In light of this court's determination that it was the landlord's responsibility to make the substantial repairs necessitated to repair the roof structure, not the tenant's responsibility, the refusal by the landlord to do so despite numerous requests by the tenant constituted a constructive eviction and tenant was not required to pay rent after such eviction. Being that the tenant could not occupy his suite without suffering constant water leaks emanating from the roof, there was a substantial interference with his possession and/or enjoyment and therefore his leasehold was essentially worthless. As such, this court holds that the tenant correctly analyzed the situation when he vacated the premises and surrendered the keys to the landlord within approximately 3–months time of his initial occupancy. It is clear to this court that notwithstanding that the defendant tenant is a commercial tenant, he is nonetheless entitled to his "rent money's worth" in services and maintenance.
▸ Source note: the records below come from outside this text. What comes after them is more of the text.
-- ==== Sys2Proof/Machine/Saggar.lean ====
section
/-! DEFINITION. The Saggar: its requests, the sideband, lifecycle (spec/04 R148, R149, spec/16 R460, R467 to R473, R496, spec/17 R480,
R481). -/
namespace Sys2Proof.Machine

/-! ## Signatures (R496) -/

/-- A hexadecimal digit as an upper-case ASCII character. -/
def hexDigit (v : Nat) : Byte := BitVec.ofNat 8 (if v < 10 then 48 + v else 55 + v)

/-- `%devid`. -/
def State.devid (s : State) : Nat := bitsOf 64 64 (s.fuse 0)

/-- `%devid` as sixteen digits, the most significant first. -/
def State.deviceName (s : State) : List Byte := (List.range 16).map fun k => hexDigit (s.devid / 16 ^ (15 - k) % 16)

/-- The default identifier of GB/T 35276: 1234567812345678. -/
def defaultName : List Byte := (List.range 16).map fun k => BitVec.ofNat 8 (49 + k % 8)

/-- Signs with the identity key and a fresh per-signature value, drawing again where the standard asks for another. -/
def State.signReport (s : State) (d : Nat) (m : List Byte) : Nat → List Byte × State
  | 0 => (bytesOfNat 64 (Config.random s.free).toNat, { s with free := s.free + 1 })
  | n + 1 =>
    match Sm.sign d (Config.random s.free).toNat s.deviceName m with
    | some sig => (sig, { s with free := s.free + 1 })
    | none => ({ s with free := s.free + 1 } : State).signReport d m n

/-! ## Reports (R471) -/

/-- Bytes 0 to 575 of a report. -/
def State.report (s : State) (dom : Nat) (nonce : Nat) (sideband : Bool) : List Byte :=
  bytesOfNat 8 (1 + 640 * 2 ^ 16) ++ bytesOfNat 8 s.devid ++
    bytesOfNat 4 (packFields [(8, s.lifecycle), (8, (if s.sag.dbgOpen then 1 else 0) + (if s.sag.token.isSome then 2 else 0)),
      (1, if s.mem.parity then 1 else 0), (1, if sideband then 1 else 0), (4, 0), (10, dom)]) ++
    bytesOfNat 4 s.sag.starts ++ bytesOfNat 16 nonce ++ bytesOfNat 16 s.sag.snonce.toNat ++ bytesOfNat 8 0 ++
    (List.range 16).flatMap fun n => bytesOfNat 32 (s.measReg n).toNat

/-- The signed report; none in BLANK, where there is no identity (R467). -/
def State.signedReport (s : State) (dom nonce : Nat) (sideband : Bool) : Option (List Byte) × State :=
  match if s.lifecycle = 0 then none else s.sag.identity with
  | none => (none, s)
  | some d =>
    let m := s.report dom nonce sideband
    match s.signReport d m 8 with
    | (sig, s) => (some (m ++ sig), s)

/-! ## Requests (R149, R470 to R473) -/

/-- Takes the first request of one sort that no earlier request of its die precedes. -/
def takeRequest (want : SagReq → Bool) (die : SagReq → Nat) : List Nat → List SagReq → Option (SagReq × List SagReq)
  | _, [] => none
  | seen, r :: rs =>
    if want r && !seen.contains (die r) then some (r, rs)
    else (takeRequest want die (die r :: seen) rs).map fun x => (x.1, r :: x.2)

def SagReq.die : SagReq → Nat
  | .mext d _ _ _ => d
  | .attest d _ _ _ _ => d
  | .verify d _ _ _ _ _ => d

/-- The next request of one sort is served. -/
def State.serveNext (s : State) (want : SagReq → Bool) (serve : SagReq → State → State) : Out :=
  if !s.sag.power then .next s
  else match takeRequest want SagReq.die [] s.hub.sag with
    | some (r, rs) => .next (serve r { s with hub := { s.hub with sag := rs } })
    | none => .next s

/-- What a request answers: its status, the reason of a FAIL, the bytes from byte 64 on. -/
structure SagAnswer where
  status : Nat
  reason : Option Nat := none
  body : List Byte := []

/-- Reads a block, answers, and writes the status word last. A block that cannot be read is abandoned (log entry 51). -/
def State.serveBlock (s : State) (dom addr least : Nat) (run : List Byte → State → SagAnswer × State) : State :=
  match s.memRead dom dom addr 64 with
  | (.inr _, s) => s
  | (.inl h, s) =>
    let len := natOfBytes ((h.drop 8).take 4)
    let finish (a : SagAnswer) (s : State) : State :=
      let s := s.memStore dom dom noDisp (addr + 64) a.body
      let s := match a.reason with | some r => s.memStore dom dom noDisp (addr + 32) (bytesOfNat 4 r) | none => s
      s.memStore dom dom noDisp addr (bytesOfNat 8 a.status)
    if len < least || 4096 < len then finish { status := 3 } s
    else match s.memRead dom dom addr len with
      | (.inr _, s) => s
      | (.inl bs, s) => match run bs s with | (a, s) => finish a s

/-- `SAGGAR_ATTEST_SERVE`. -/
def execSaggarAttestServe (s : State) : Out :=
  s.serveNext (fun r => match r with | .attest _ _ _ _ _ => true | _ => false) fun r s => match r with
    | .attest _ dom addr _ _ => s.serveBlock dom addr 704 fun bs s =>
      match s.signedReport dom (natOfBytes ((bs.drop 16).take 16)) false with
      | (some body, s) => ({ status := 1, body }, s)
      | (none, s) => ({ status := 2 }, s)
    | _ => s

/-- The vendor's key is the one of fuse word 2 (R473; log entry 52). -/
def State.vendorKeyOk (s : State) : Bool :=
  decide (Sm.beNat (Sm.sm3 (Sm.beBytes 32 s.sag.vendorX ++ Sm.beBytes 32 s.sag.vendorY)) = (s.fuse 2).toNat)

/-- The vendor's signature over the first n bytes of an object, which it follows. -/
def State.vendorSigned (s : State) (obj : List Byte) (n : Nat) : Bool :=
  Sm.verify s.sag.vendorX s.sag.vendorY defaultName (obj.take n) ((obj.drop n).take 64)

/-- A domain other than 0 is ACTIVE. -/
def State.tenantActive (s : State) : Bool := (List.range 1024).any fun d => decide (0 < d) && decide ((s.ctx d).cst = 1)

/-- The first failing check of a list. -/
def firstFailing (cs : List (Nat × Bool)) : Option Nat := (cs.find? fun c => !c.2).map Prod.fst

/-- The checks that a token of any use makes, with their reasons (R472, R473). -/
def State.tokenChecks (s : State) (obj : List Byte) : List (Nat × Bool) :=
  [(8, s.vendorKeyOk), (1, s.vendorSigned obj 32), (2, decide (natOfBytes (obj.take 8) = s.devid)),
   (3, decide (natOfBytes ((obj.drop 8).take 4) = bitsOf 0 3 (s.fuse 0))), (4, decide (natOfBytes ((obj.drop 16).take 16) = s.sag.snonce.toNat))]

/-- Kind 0: an unlock token. -/
def State.verifyToken (s : State) (obj : List Byte) : SagAnswer × State :=
  match firstFailing (s.tokenChecks obj ++ [(5, !s.tenantActive), (6, !(bitAt 1 (s.fuse 1)))]) with
  | some r => ({ status := 2, reason := some r }, s)
  | none =>
    let token := BitVec.ofNat 256 (natOfBytes (Sm.sm3 obj))
    let s := { s with sag := { s.sag with token := some token, wiped := false } }
    ({ status := 1 }, s.logEvent 8 0x5007 (natOfBytes (obj.take 8)) 0 0 true)

/-- Kind 1: a firmware manifest, whose image is read in device memory. -/
def State.verifyManifest (s : State) (dom : Nat) (obj : List Byte) : SagAnswer × State :=
  match firstFailing [(8, s.vendorKeyOk), (1, s.vendorSigned obj 64)] with
  | some r => ({ status := 2, reason := some r }, s)
  | none =>
    match s.memRead dom dom (natOfBytes (obj.take 8)) (natOfBytes ((obj.drop 8).take 8)) with
    | (.inr _, s) => ({ status := 2, reason := some 7 }, s)
    | (.inl image, s) =>
      let digest := (obj.drop 16).take 32
      if Sm.sm3 image = digest then ({ status := 1 }, s.extend 5 digest) else ({ status := 2, reason := some 7 }, s)

/-- `SAGGAR_VERIFY_SERVE`: `SNONCE` is drawn afresh after each request of kind 0. -/
def execSaggarVerifyServe (s : State) : Out :=
  s.serveNext (fun r => match r with | .verify _ _ _ _ _ _ => true | _ => false) fun r s => match r with
    | .verify _ dom addr kind _ _ =>
      let t := s.serveBlock dom addr 192 fun bs s =>
        if kind = 0 then s.verifyToken ((bs.drop 64).take 96) else s.verifyManifest dom ((bs.drop 64).take 128)
      if kind = 0 then t.renewNonce else t
    | _ => s

/-- `SAGGAR_MEXT_SERVE`. -/
def execSaggarMextServe (s : State) : Out :=
  s.serveNext (fun r => match r with | .mext _ _ _ _ => true | _ => false) fun r s => match r with
    | .mext _ _ n data => s.extend n (bytesOfNat 32 data.toNat)
    | _ => s

/-! ## The sideband (R460, R480, R481) -/

/-- An answer on the sideband, where ROM recovery gives none but PLDM type 5 (R463). -/
def State.answer (s : State) (bs : List Byte) : Out := if s.sag.power && !s.sag.romOnly then .next { s with hub := { s.hub with sideband := bs } } else .next s

/-- `PLDM_DISCOVERY`: the types that the Saggar carries, 0, 2 and 5, a bit each, then what the standard adds (log entry 53). -/
def execPldmDiscovery (s : State) : Out :=
  match s.openVal 0x460 with
  | (n, s) => match s.openVal 0x460 with | (v, s) => s.answer (bytesOfNat 8 0x25 ++ bytesOfNat (n % 256) v)

/-- Health of a die: 0 up, 1 lost, 2 excluded at boot. -/
def State.dieHealth (s : State) (d : Nat) : Nat := if (s.bootEntry (0x60000 + d)).mode = 2 then 2 else if s.lostDies.contains d then 1 else 0

/-- `PLDM_SENSOR_READ`: sensors 0 to 7 are the health of the dies, the others readings (log entry 53). -/
def execPldmSensorRead (sensor : Nat) (s : State) : Out :=
  if sensor < 8 then s.answer [BitVec.ofNat 8 (s.dieHealth sensor)]
  else ({ s with free := s.free + 1 } : State).answer (bytesOfNat 8 (Config.sensor (sensor + 2 ^ 16 * s.free)))

/-- `PLDM_FIRMWARE_UPDATE`: verified before activation, which the next start brings; it can set the parity mode of R466. -/
def execPldmFirmwareUpdate (component : Nat) (image : List Byte) (manifest : List Byte) (parity : Nat) (s : State) : Out :=
  if !s.sag.power then .next s
  else
    let s := if parity < 2 then { s with sag := { s.sag with parityParam := some (decide (parity = 1)) } } else s
    let digest := (manifest.drop 16).take 32
    let ok := s.vendorKeyOk && s.vendorSigned manifest 64 && decide (Sm.sm3 image = digest)
    let w := BitVec.ofNat 256 (natOfBytes digest)
    .next (if !ok then s
      else if component = 0 then { s with sag := { s.sag with image0 := some w } }
      else if component = 1 then { s with sag := { s.sag with image1 := some w } }
      else s)

/-- `BLACK_BOX_READ`: the count of a ring and one event, the newest first (log entry 53). -/
def execBlackBoxRead (ring : Nat) (index : Nat) (s : State) : Out :=
  let r := s.ring ring
  s.answer (bytesOfNat 4 r.count.toNat ++ match r.events[index]? with | some e => bytesOfNat 16 e.toNat | none => [])

/-- `BOOT_RECORD_READ`. -/
def execBootRecordRead (index : Nat) (s : State) : Out :=
  s.answer (match bootUnits[index]? with | some k => bytesOfNat 16 (s.bootBits k).toNat | none => [])

/-- `START_COUNTER_WRITE`: accepted only while both copies are invalid; it takes effect at the next start. -/
def execStartCounterWrite (value : BitVec 32) (s : State) : Out :=
  if s.sag.power && !s.sag.romOnly && s.sag.start0.isNone && s.sag.start1.isNone then
    .next { s with sag := { s.sag with start0 := some value, start1 := some value } }
  else .next s

/-- `PEER_EPOCH_READ`: the module and the epoch that a link saw at its last training. -/
def execPeerEpochRead (link : Nat) (s : State) : Out :=
  match (s.fabLink link).peer with
  | some m => s.answer (bytesOfNat 1 m ++ bytesOfNat 4 (s.fabLink link).epoch.toNat)
  | none => s.answer []

/-- `SIDEBAND_ATTEST`: requesting domain 0, with the sideband bit. -/
def execSidebandAttest (nonce : BitVec 128) (s : State) : Out :=
  match s.signedReport 0 nonce.toNat true with
  | (some bs, s) => s.answer bs
  | (none, s) => s.answer []

/-- `FABRIC_MAP_WRITE`: applied at boot step 0x08. -/
def execFabricMapWrite (fabricId : Nat) (moduleId : Nat) (entries : List (BitVec 16)) (s : State) : Out :=
  if s.sag.power && !s.sag.romOnly then .next { s with fab := { s.fab with flashMap := some (fabricId, moduleId, entries) } } else .next s

/-! ## Lifecycle (R467, R468) -/

/-- Blows the lifecycle fuses of a state, and logs it (R462). -/
def State.advanceLife (s : State) (code new : Nat) : State :=
  (s.setFuse 0 (s.fuse 0 ||| BitVec.ofNat 256 code)).logEvent 8 0x5009 new 0 0 true

/-- `VENDOR_PROVISION`. -/
def execVendorProvision (s : State) : Out :=
  if !s.sag.power || s.sag.romOnly || s.lifecycle ≠ 0 then .next s
  else .next (({ s with sag := { s.sag with identity := some (Config.identityKey ((List.range 16).map fun k => s.fuse (48 + k))) } } : State).advanceLife 1 1)

/-- `PRODUCTION_FUSING`. -/
def execProductionFusing (s : State) : Out := if !s.sag.power || s.sag.romOnly || s.lifecycle ≠ 1 then .next s else .next (s.advanceLife 3 2)

/-- `RMA_TOKEN`: a token of R473's form, whose unlock checks 5 and 6 do not concern it (log entry 54). -/
def execRmaToken (token : List Byte) (s : State) : Out :=
  if !s.sag.power || s.sag.romOnly || s.lifecycle = 0 || s.lifecycle = 3 || token.length ≠ 96 then .next s
  else if (firstFailing (s.tokenChecks token)).isSome then .next s
  else .next (s.advanceLife 7 3)

end Sys2Proof.Machine
end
This court furthermore credits the defendant's testimony that from the very commencement of his occupancy he filed complaints by telephone communications about the roof leaks. Said telephonic complaints were lodged prior to falling into arrears in his rental payments.
Therefore the court renders a judgment in favor of the defendant, QAZIM DODA, the matter is dismissed and no monetary award is granted.